What underlies the narrative of "death of suburbs," though, is not the one-year time horizon. It's the twenty, thirty-year time horizon. There is considerable evidence that while suburbs will continue to grow much faster than central cities in the short-term, but this trend is changing over the long-term, and for a multitude of economic reasons, the short-term trends in suburban growth are unsustainable. It's not that the trend has reversed, it's that it is reversing. And on top of that, Cox uses a decade of data in which we experienced a severely overbuilt housing bubble. In these ways, looking at one-year or even ten-year time horizons while refusing to compare them to similar time horizons of previous decades - say, the 1970s - is not helpful.
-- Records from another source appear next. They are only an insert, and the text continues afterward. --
theorem sameLanes_noteDead (s : State) (srcs : List Src) : SameLanes s (noteDead s srcs) := by
  unfold noteDead
  split
  · exact sameLanes_setCur s _ rfl rfl rfl rfl (fun _ => rfl)
  · exact SameLanes.refl s

theorem noteDead_lanes (s : State) (srcs : List Src) : (curGroup (noteDead s srcs)).regs = (curGroup s).regs := by
  unfold noteDead
  split
  · rw [curGroup_setCur]
    rfl
  · rfl

/-- A pending result of a lane register leaves the predicates as they read. -/
theorem readPred_pend (g : Group) (clock p name lat : Nat) (astr : Bool) (quads : List Nat) (hn : name ≤ 251) (hq : ∀ q ∈ quads, q < 8) :
    readPred { g with regs := { g.regs with pend := quads.foldl (fun m q =>
      addPending m (8 * name + q) clock lat astr (find? g.regs.lanes (8 * name + q))) g.regs.pend } } clock p = readPred g clock p := by
  unfold readPred
  split
  · rfl
  · dsimp only
    rw [pendingValue_fold name lat clock (predKey p) astr g.regs.lanes _ quads
      (fun q hx => by have := hq q hx; unfold predKey; omega)]

/-- So does an interlocked result of a lane register. -/
theorem readPred_drops (g : Group) (clock p name : Nat) (quads : List Nat) (hn : name ≤ 251) (hq : ∀ q ∈ quads, q < 8) :
    readPred { g with regs := { g.regs with pend := quads.foldl (fun m q => dropPending m (8 * name + q)) g.regs.pend } } clock p
      = readPred g clock p := by
  unfold readPred
  split
  · rfl
  · dsimp only
    rw [pendingValue_drops name clock (predKey p) _ quads (fun q hx => by have := hq q hx; unfold predKey; omega)]

theorem writeQuads_lt {s : State} {f : BitVec 7} {q : Nat} (h : q ∈ writeQuads s f) : q < 8 := by
  unfold writeQuads at h
  exact (mem_upTo 8 q).mp (List.mem_filter.mp h).1

theorem sameLanes_notePending (s : State) (name lat : Nat) (f : BitVec 7) (hn : name ≤ 251) :
    SameLanes s (notePending s name lat (writeQuads s f)) := by
  unfold notePending
  exact sameLanes_setCur s _ rfl rfl rfl rfl (fun p => readPred_pend _ _ _ _ _ _ _ hn (fun q hq => writeQuads_lt hq))

theorem sameLanes_dropPendings (s : State) (name : Nat) (f : BitVec 7) (hn : name ≤ 251) :
    SameLanes s (dropPendings s name (writeQuads s f)) := by
  unfold dropPendings
  exact sameLanes_setCur s _ rfl rfl rfl rfl (fun p => readPred_drops _ _ _ _ _ hn (fun q hq => writeQuads_lt hq))

theorem dropPendings_lanes (s : State) (name : Nat) (quads : List Nat) :
    (curGroup (dropPendings s name quads)).regs.lanes = (curGroup s).regs.lanes := by
  unfold dropPendings
  simp

theorem notePending_lanes (s : State) (name lat : Nat) (quads : List Nat) :
    (curGroup (notePending s name lat quads)).regs.lanes = (curGroup s).regs.lanes := by
  unfold notePending
  simp

/-- The state that writeName writes its lanes in. -/
def beforeWrite (s : State) (f : BitVec 7) (k lat : Nat) : State :=
  if lat = 0 then dropPendings s (nameOf (curGroup s) f + k) (writeQuads s f)
  else notePending s (nameOf (curGroup s) f + k) lat (writeQuads s f)

theorem sameLanes_beforeWrite (s : State) (f : BitVec 7) (k lat : Nat) (hn : nameOf (curGroup s) f + k ≤ 251) :
    SameLanes s (beforeWrite s f k lat) := by
  unfold beforeWrite
  split
  · exact sameLanes_dropPendings s _ f hn
  · exact sameLanes_notePending s _ lat f hn

theorem beforeWrite_lanes (s : State) (f : BitVec 7) (k lat : Nat) :
    (curGroup (beforeWrite s f k lat)).regs.lanes = (curGroup s).regs.lanes := by
  unfold beforeWrite
  split
  · exact dropPendings_lanes s _ _
  · exact notePending_lanes s _ _ _

theorem writeName_eq (s : State) (f : BitVec 7) (k lat : Nat) (vals : Lanes) (hn : nameOf (curGroup s) f + k ≤ 251) :
    writeName s f k lat vals = setCur (beforeWrite s f k lat)
      ((activeLanes s).foldl (putLane (curGroup s) f (nameOf (curGroup s) f + k) vals) (curGroup (beforeWrite s f k lat))) := by
  have h := (sameLanes_beforeWrite s f k lat hn).active
  unfold writeName
  unfold beforeWrite at h ⊢
  dsimp only
  rw [h]
  rfl

theorem sameLanes_writeName (s : State) (f : BitVec 7) (k lat : Nat) (vals : Lanes) (hn : nameOf (curGroup s) f + k ≤ 251) :
    SameLanes s (writeName s f k lat vals) := by
  rw [writeName_eq s f k lat vals hn]
  refine (sameLanes_beforeWrite s f k lat hn).trans ?_
  obtain ⟨h1, h2, h3, h4, h5, h6, -⟩ := putLanes_same (curGroup s) f (nameOf (curGroup s) f + k) vals (activeLanes s)
    (curGroup (beforeWrite s f k lat))
  refine sameLanes_setCur _ _ h2 h1 h5 h6 (fun p => ?_)
  unfold readPred
  rw [h3, h4]

theorem laneOf_eq (s : State) (name j : Nat) : laneOf s name j = laneIn (curGroup s) name j := rfl

theorem laneOf_writeName_other (s : State) (f : BitVec 7) (k lat : Nat) (vals : Lanes) (name' j : Nat) (hj : j < 32)
    (hn : nameOf (curGroup s) f + k ≤ 251)
    (h : ∀ i ∈ activeLanes s, name' = nameOf (curGroup s) f + k → fieldLane (curGroup s) f i = j → False) :
    laneOf (writeName s f k lat vals) name' j = laneOf s name' j := by
  rw [laneOf_eq, writeName_eq s f k lat vals hn, curGroup_setCur, putLanes_other _ _ _ _ _ _ hj _ h]
  unfold laneIn laneOf
  rw [beforeWrite_lanes]

theorem laneOf_writeName_self (s : State) (f : BitVec 7) (k lat : Nat) (vals : Lanes) (i : Nat)
    (hn : nameOf (curGroup s) f + k ≤ 251) (h : writesLane s f i) :
    laneOf (writeName s f k lat vals) (nameOf (curGroup s) f + k) (destLane s f i) = laneVal vals i := by
  rw [laneOf_eq, writeName_eq s f k lat vals hn, curGroup_setCur]
  exact putLanes_last _ _ _ _ _ _ h.1 h.2.1 (activeLanes_sorted s) h.2.2 _

/-! ### Results of several words -/

/-- The words of a result written one after another. -/
def writeNames (f : BitVec 7) (lat : Nat) (words : List Lanes) (s : State) (ks : List Nat) : State :=
  ks.foldl (fun s k => writeName s f k lat (words.getD k [])) s

theorem sameLanes_writeNames (f : BitVec 7) (lat : Nat) (words : List Lanes) (ks : List Nat) :
    ∀ s, (∀ k ∈ ks, nameOf (curGroup s) f + k ≤ 251) → SameLanes s (writeNames f lat words s ks) := by
  induction ks with
  | nil => intro s _; exact SameLanes.refl s
  | cons k r ih =>
    intro s h
    have hk := sameLanes_writeName s f k lat (words.getD k []) (h k (List.mem_cons_self ..))
    refine hk.trans (ih _ (fun x hx => ?_))
    rw [hk.name]
    exact h x (List.mem_cons_of_mem _ hx)

theorem writeNames_other (f : BitVec 7) (lat : Nat) (words : List Lanes) (name' j : Nat) (hj : j < 32) (ks : List Nat) :
    ∀ s, (∀ k ∈ ks, nameOf (curGroup s) f + k ≤ 251) →
      (∀ i ∈ activeLanes s, ∀ k ∈ ks, name' = nameOf (curGroup s) f + k → fieldLane (curGroup s) f i = j → False) →
      laneOf (writeNames f lat words s ks) name' j = laneOf s name' j := by
  induction ks with
  | nil => intro s _ _; rfl
  | cons k r ih =>
    intro s h hk
    have hs := sameLanes_writeName s f k lat (words.getD k []) (h k (List.mem_cons_self ..))
    have h1 := ih (writeName s f k lat (words.getD k []))
      (fun x hx => by rw [hs.name]; exact h x (List.mem_cons_of_mem _ hx))
      (fun i hi x hx => by
        rw [hs.name, hs.field]
        rw [hs.active] at hi
        exact hk i hi x (List.mem_cons_of_mem _ hx))
    have h2 := laneOf_writeName_other s f k lat (words.getD k []) name' j hj (h k (List.mem_cons_self ..))
      (fun i hi => hk i hi k (List.mem_cons_self ..))
    exact h1.trans h2

theorem writeNames_self (f : BitVec 7) (lat : Nat) (words : List Lanes) (i k : Nat) (ks : List Nat) (hd : ks.Nodup)
    (hk : k ∈ ks) : ∀ s, (∀ k ∈ ks, nameOf (curGroup s) f + k ≤ 251) → writesLane s f i →
      laneOf (writeNames f lat words s ks) (nameOf (curGroup s) f + k) (destLane s f i) = laneVal (words.getD k []) i := by
  induction ks with
  | nil => cases hk
  | cons x r ih =>
    intro s h hw
    rw [List.nodup_cons] at hd
    have hs := sameLanes_writeName s f x lat (words.getD x []) (h x (List.mem_cons_self ..))
    have hr : ∀ y ∈ r, nameOf (curGroup (writeName s f x lat (words.getD x []))) f + y ≤ 251 :=
      fun y hy => by rw [hs.name]; exact h y (List.mem_cons_of_mem _ hy)
    have hw' : writesLane (writeName s f x lat (words.getD x [])) f i := by
      unfold writesLane destLane at hw ⊢
      rw [hs.active, hs.nquad]
      simp only [hs.field]
      exact hw
    have hdest : destLane (writeName s f x lat (words.getD x [])) f i = destLane s f i := hs.field f i
    have h32 : destLane s f i < 32 := Nat.lt_of_lt_of_le hw.2.1 (Nat.min_le_left _ _)
    rcases List.mem_cons.mp hk with rfl | hkr
    · have h1 := writeNames_other f lat words (nameOf (curGroup s) f + k) (destLane s f i) h32 r _ hr
        (fun y _ z hz hn _ => by
          rw [hs.name] at hn
          exact hd.1 (by rwa [show k = z by omega]))
      exact h1.trans (laneOf_writeName_self s f k lat _ i (h k (List.mem_cons_self ..)) hw)
    · have := ih hd.2 hkr _ hr hw'
      rw [hs.name, hdest] at this
      exact this

/-! ### Last-read bits, flags and retirement -/

theorem freeName_lanes (s : State) (m name j : Nat) (hj : j < 32) (h : name ≠ m) :
    laneOf (freeName s m) name j = laneOf s name j := by
  rw [laneOf_eq, laneOf_eq]
  unfold freeName
  dsimp only
  rw [curGroup_setCur]
  unfold laneIn
  have hl : ∀ (keys : List Nat), (∀ x ∈ keys, x ≠ 8 * name + j / 4) → ∀ (l : FMap QReg),
      lookup (keys.foldl eraseKey l) (8 * name + j / 4) QReg.zero = lookup l (8 * name + j / 4) QReg.zero := by
    intro keys
    induction keys with
    | nil => intros; rfl
    | cons x r ih =>
      intro hx l
      rw [List.foldl_cons, ih (fun y hy => hx y (List.mem_cons_of_mem _ hy)),
        lookup_eraseKey_ne l (Ne.symm (hx x (List.mem_cons_self ..)))]
  dsimp only
  rw [hl]
  · rfl
  intro x hx
  obtain ⟨q, hq, rfl⟩ := List.mem_map.mp hx
  have : q < 8 := by
    unfold activeQuads at hq
    have h2 := (List.mem_filter.mp hq).2
    rw [List.any_eq_true] at h2
    obtain ⟨i, hi, he⟩ := h2
    have := activeLanes_lt hi
    have : i / 4 = q := by simpa using he
    omega
  omega

theorem curGroup_freeName (s : State) (m : Nat) : (curGroup (freeName s m)).quads = (curGroup s).quads
    ∧ (curGroup (freeName s m)).regs.wb = (curGroup s).regs.wb := by
  unfold freeName
  simp [setCurRegion]

theorem freeNames_lanes (l : List Nat) (name j : Nat) (hj : j < 32) : ∀ s, name ∉ l →
    laneOf (l.foldl freeName s) name j = laneOf s name j := by
  induction l with
  | nil => intros; rfl
  | cons m r ih =>
    intro s h
    rw [List.foldl_cons, ih _ (fun hm => h (List.mem_cons_of_mem _ hm)),
      freeName_lanes s m name j hj (fun he => h (he ▸ List.mem_cons_self ..))]

theorem freeNames_quads (l : List Nat) : ∀ s, (curGroup (l.foldl freeName s)).quads = (curGroup s).quads
    ∧ (l.foldl freeName s).cur = s.cur ∧ (l.foldl freeName s).clock = s.clock := by
  induction l with
  | nil => intro s; exact ⟨rfl, rfl, rfl⟩
  | cons m r ih =>
    intro s
    obtain ⟨a, b, c⟩ := ih (freeName s m)
    exact ⟨a.trans (curGroup_freeName s m).1, b.trans rfl, c.trans rfl⟩

theorem laneOf_orFlags (s : State) (f : BitVec 5) (name j : Nat) : laneOf (orFlags s f) name j = laneOf s name j := by
  rw [laneOf_eq, laneOf_eq]
  unfold orFlags
  rw [curGroup_setCur]
  rfl

/-- Advancing the issuing quads. -/
def advanceAll (clock stall : Nat) (astr : Bool) (pc : Word) (g : Group) (qs : List Nat) : Group :=
  qs.foldl (fun g q => setQuad g q (advanceQuad clock stall astr pc (getQuad g q))) g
Additionally, a tremendous amount of predictions suggest not that large metro centers are to grow even larger, but instead that suburbs will cease to behave like the modernist suburbs, and will in fact grow more urban and deregulated in terms of form and function. This is, of course, consistent with some of the data Cox presents as evidence of "continued suburbanization," though it actually suggests an opposite set of conditions.
In other words, this article is trying to use short-term, less nuanced information to debunk predictions that are based on long-term, more nuanced analysis. Which I don't find particularly persuasive. Nor do I find it any less an instrument of faith than that Cox accuses the mainstream media of having, really. Cox believes in the suburbs, he hopes for their continued growth. And can manipulate the data where needed to substantiate the argument that, even in times of growing resource scarcity, suburbs will still grow.
And yet, all of this also ignores the issue of policy - which is itself changing - as governments are slowly losing the ability and interest in continuing to subsidize suburban development and infrastructure at taxpayer expense. This more shift in policy away from liberal modernism and toward more conservative urban planning regimes - like the "New Urbanism," a traditionalist, neoliberal planning regime - will not be seen in any data for decades, despite the fact that we can observe these policy shifts now.